The official explanations from companies vary. Algorand directly pointed to macroeconomic conditions and low token prices, but many companies characterized the layoffs as a transition toward greater use of AI in workflows.
"AI is now so powerful that Gemini cannot afford not to use it," the company said in a letter to shareholders. "Not using AI at Gemini would soon be like bringing a typewriter to work instead of a laptop."
"We are joining the ranks of companies integrating AI across the enterprise," a Crypto.com spokesperson told CoinDesk on Thursday, noting that efficiency improvements have reduced the need for employees. CEO Kris Marszalek said on X that companies that do not transition to AI integration will fail.

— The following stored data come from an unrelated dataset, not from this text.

-- ==== Sys2Proof/Machine/Reception.lean ====
section
/-! DEFINITION. Hearing a packet (R16, R24 to R26, R42, R43): what every packet does at the LIF and the POS, then its own kind's
effects, and the rows of the table for packets heard. -/

namespace Sys2Proof.Machine

/-- Whether the receiver can rearm: no reset in force, the receiver on, and the LIF not driving (R16). -/
def canRearm (s : State) : Bool := !s.inReset && s.lif.receiver != .off && !s.lif.driver.isDriving

/-- Whether a packet can be heard: the receiver has followed it, and the LIF is not driving, since a frame in progress is ended
unheard when it begins to drive (R16, R28). -/
def canHear (s : State) : Bool := !s.inReset && s.lif.receiver.follows && !s.lif.driver.isDriving

/-- The set of classes a packet is heard with (R23). -/
def classesOf : Heard → Classes
  | .unreadable u => .unreadable u
  | .readable k => .readable k.head.corrected (flawOf k)

/-- R26: a packet heard with a non-empty set replaces the last receive error record. -/
def Lif.noteClasses (l : Lif) (c : Classes) : Lif :=
  match c with
  | .readable false none => l
  | c => { l with lastError := some c }

/-- Whether a packet is heard at its end delimiter, and not when the receiver rearms (R14, R15, R19 to R22). -/
def heardAtEnd : Classes → Bool
  | .readable _ none => true
  | .readable _ (some .payloadFailed) => true
  | _ => false

/-- R16: where the receiver stands after a packet heard: draining after an end delimiter; a packet judged in error leaves it
draining or, where it has just rearmed, armed. -/
def Lif.frameEnds (l : Lif) (c : Classes) : Lif :=
  if heardAtEnd c then { l with receiver := .draining, lineBusy := true, released := some 0 }
  else { l with receiver := if l.receiver = .armed then .armed else .draining }

/-- R16, R17: the receiver rearms and the line-busy indication is lowered. -/
def Lif.rearm (l : Lif) : Lif :=
  { l with receiver := .armed, lineBusy := false, released := some (max Config.rearmInterval (l.released.getD 0)) }

/-- R25, R26, R46: what hearing any packet does before the units: the error record, and, since its activity came first, the
silence timer at zero and a running turnaround window ended (log 2). -/
def notePacket (c : Classes) (s : State) : State :=
  (s.onLif (fun l => l.noteClasses c)).onPos (fun p => { p.endHandover with silence := 0 })

/-- R25: every credit record for another member becomes 0. -/
def zeroCredits (s : State) : State :=
  (s.onPal (fun p => { p with credits := zeroOthers s.number p.credits })).onMsg
    (fun g => { g with credits := zeroOthers s.number g.credits })

/-- R42: in AWAITING REPLY an unreadable packet is NO REPLY. -/
def unreadableInSlot (s : State) : State :=
  match s.pos.slot with
  | some sl => if s.pos.state = .awaitingReply then resumePossession (slotOutcome sl .noReply s) else s
  | none => s

/-- R25, R42, R121: an unreadable packet. -/
def hearUnreadable (s : State) : State :=
  unreadableInSlot (if s.inView then (zeroCredits s).onPal Pal.breakUnreadable else s)

/-- R42, R43: in AWAITING REPLY the packet is the reply or a possession conflict; then the units act. -/
def throughSlot (k : Packet) (act : State → State) (s : State) : State :=
  match s.pos.slot with
  | some sl =>
    if s.pos.state = .awaitingReply then
      match replyIn s.number sl k with
      | some r => resumePossession (slotOutcome sl r s)
      | none => act (conflict sl s)
    else act s
  | none => act s

/-- R10, R24, R121: a readable packet: the duplicate-number check, the awaited answer, the slot, the units. -/
def hearReadable (k : Packet) (act : State → State) (s : State) : State :=
  if k.head.source = s.number then halt s
  else throughSlot k act (if s.inView then s.onPal (fun p => p.breakAnswer s.number k) else s)

/-- What the station does with a packet it hears; in HALTED the LIF alone takes notice (R10, R24). -/
def unitsHear (h : Heard) (act : State → State) (s : State) : State :=
  let t := notePacket (classesOf h) s
  if t.startup.life = .halted then t
  else match h with
    | .unreadable _ => hearUnreadable t
    | .readable k => hearReadable k act t

/-- A packet is heard, where one can be (log 2). -/
def hear (h : Heard) (act : State → State) (s : State) : State :=
  if canHear s then unitsHear h act (s.onLif (fun l => l.frameEnds (classesOf h))) else s

/-- What the units do with a packet judged in error, heard at the rearm. -/
def actOnHeard : Heard → State → State
  | .readable k => actOn k
  | .unreadable _ => id

/-- R14 to R16, R19 to R21: the receiver rearms, and a packet judged in error is heard at that moment; in DRAINING the receiver has
followed none. -/
def rearm (judged : Option Heard) (s : State) : State :=
  match judged with
  | none => s.onLif Lif.rearm
  | some h => if canHear s then unitsHear h (actOnHeard h) (s.onLif Lif.rearm) else s.onLif Lif.rearm

/-- The line has stood at RELEASED for the rearm interval. -/
def execReceiverRearm (judged : Option Heard) (s : State) : Host.Outcome State Fault Refusal :=
  .next (if canRearm s then rearm judged s else s)

/-- An unreadable packet is heard (R25). -/
def execUnreadablePacketHeard (u : Unreadable) (s : State) : Host.Outcome State Fault Refusal :=
  .next (hear (.unreadable u) id s)

/-- A readable HANDOVER packet is heard (R37, R61, R63, R68). -/
def execHandoverHeard (h : Head) (a : Attempt) (v : StationSet) (f : Option Flaw) (s : State) :
    Host.Outcome State Fault Refusal :=
  .next (hear (.readable (.handover h a v f)) (onHandover h v) s)

/-- A readable CLAIM packet acts through its activity alone (R35). -/
def execClaimHeard (h : Head) (f : Option Flaw) (s : State) : Host.Outcome State Fault Refusal :=
  .next (hear (.readable (.claim h f)) id s)

/-- An INVITE packet is heard (R65, R66). -/
def execInviteHeard (h : Head) (f : Option Flaw) (s : State) : Host.Outcome State Fault Refusal :=
  .next (hear (.readable (.invite h f)) (onInvite h) s)

/-- A JOIN packet is heard: the reply in the inviter's slot, elsewhere activity only (R67). -/
def execJoinHeard (h : Head) (participant : Bool) (f : Option Flaw) (s : State) : Host.Outcome State Fault Refusal :=
  .next (hear (.readable (.join h participant f)) id s)

/-- A LEAVE packet is heard as activity only (R72). -/
def execLeaveHeard (h : Head) (f : Option Flaw) (s : State) : Host.Outcome State Fault Refusal :=
  .next (hear (.readable (.leave h f)) id s)

/-- A STATUS packet is heard (R80 to R84, R106, R111, R142). -/
def execStatusHeard (h : Head) (p : Payload StatusBody) (s : State) : Host.Outcome State Fault Refusal :=
  .next (hear (.readable (.status h p)) (onStatus h p) s)

/-- A COMMIT packet is heard (R89, R90). -/
def execCommitHeard (h : Head) (p : Payload CommitBody) (s : State) : Host.Outcome State Fault Refusal :=
  .next (hear (.readable (.commit h p)) (onCommit h p) s)

/-- A PALETTE packet is heard (R106, R108). -/
def execPaletteHeard (h : Head) (p : Payload UpdateRecord) (s : State) : Host.Outcome State Fault Refusal :=
  .next (hear (.readable (.palette h p)) (onPalette h p) s)

/-- A SNAPSHOT REQUEST packet is heard (R117). -/
def execSnapshotRequestHeard (h : Head) (f : Option Flaw) (s : State) : Host.Outcome State Fault Refusal :=
  .next (hear (.readable (.snapshotRequest h f)) (onSnapshotRequest h) s)

/-- A SNAPSHOT packet is heard (R120, R121). -/
def execSnapshotHeard (h : Head) (part : Byte) (p : Payload SnapshotBody) (s : State) : Host.Outcome State Fault Refusal :=
  .next (hear (.readable (.snapshot h part p)) (onSnapshot h part p) s)

/-- A REPLAY packet is heard (R120, R121). -/
def execReplayHeard (h : Head) (p : Payload UpdateRecord) (s : State) : Host.Outcome State Fault Refusal :=
  .next (hear (.readable (.replay h p)) (onReplay h p) s)

/-- A MESSAGE packet is heard (R142, R148, R149). -/
def execMessageHeard (h : Head) (ack : Bool) (stream : BitVec 2) (p : Payload (List Byte)) (s : State) :
    Host.Outcome State Fault Refusal :=
  .next (hear (.readable (.message h ack stream p)) (onMessage h ack stream p) s)

/-- A READ packet is heard (R135). -/
def execReadHeard (h : Head) (start count : Byte) (f : Option Flaw) (s : State) : Host.Outcome State Fault Refusal :=
  .next (hear (.readable (.read h start count f)) (onRead h start count) s)

/-- A WRITE packet is heard (R137). -/
def execWriteHeard (h : Head) (index : Byte) (value : Value) (f : Option Flaw) (s : State) :
    Host.Outcome State Fault Refusal :=
  .next (hear (.readable (.write h index value f)) (onWrite h index value) s)

/-- A READ RETURN packet is heard (R132). -/
def execReadReturnHeard (h : Head) (start count : Byte) (p : Payload (List Value)) (s : State) :
    Host.Outcome State Fault Refusal :=
  .next (hear (.readable (.readReturn h start count p)) (onReadReturn h start count p) s)

/-- An ACK packet is heard: the reply in the possessor's slot, elsewhere activity only (R42, R44). -/
def execAckHeard (h : Head) (r : AckResult) (c : Bool) (f : Option Flaw) (s : State) : Host.Outcome State Fault Refusal :=
  .next (hear (.readable (.ack h r c f)) id s)

end Sys2Proof.Machine
end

Algorand's layoffs reportedly affected community management and business development roles, which are not obviously replaceable by AI. To be fair, the company blamed the broader crypto environment. Its ALGO token recently traded around $0.09, down 98% from its 2019 high. Bitcoin, the largest cryptocurrency by market cap, has fallen 20% this quarter.
Industry Consolidation
Industry observers point to broader consolidation dynamics. Entire crypto sectors that were once talent-rich—such as restaking, DePIN, and L2—have shrunk significantly, while merger and acquisition activity is also increasing redundancies, with employees from acquired companies replacing existing ones.
"I haven't seen any real signs that these layoffs are related to large-scale AI workforce replacement," said Dan Escow, founder of crypto recruitment agency Up Top. "Entire sectors that were once strong in talent—restaking, DePIN, and L2—are basically gone now. Companies are forced into cost-cutting mode, buying time to figure out how to execute next."
The broader hiring landscape supports this assessment. In January, new job postings on major crypto recruitment sites averaged about 6.5 per day, down about 80% from the same period a year ago.
Just the companies mentioned in this article—excluding Messari, which did not disclose numbers—have announced about 450 job cuts in weeks. This may only be the tip of the iceberg. During the crypto winter of 2022, CoinDesk tracked over 26,000 job losses throughout the year, a number that took months to fully emerge.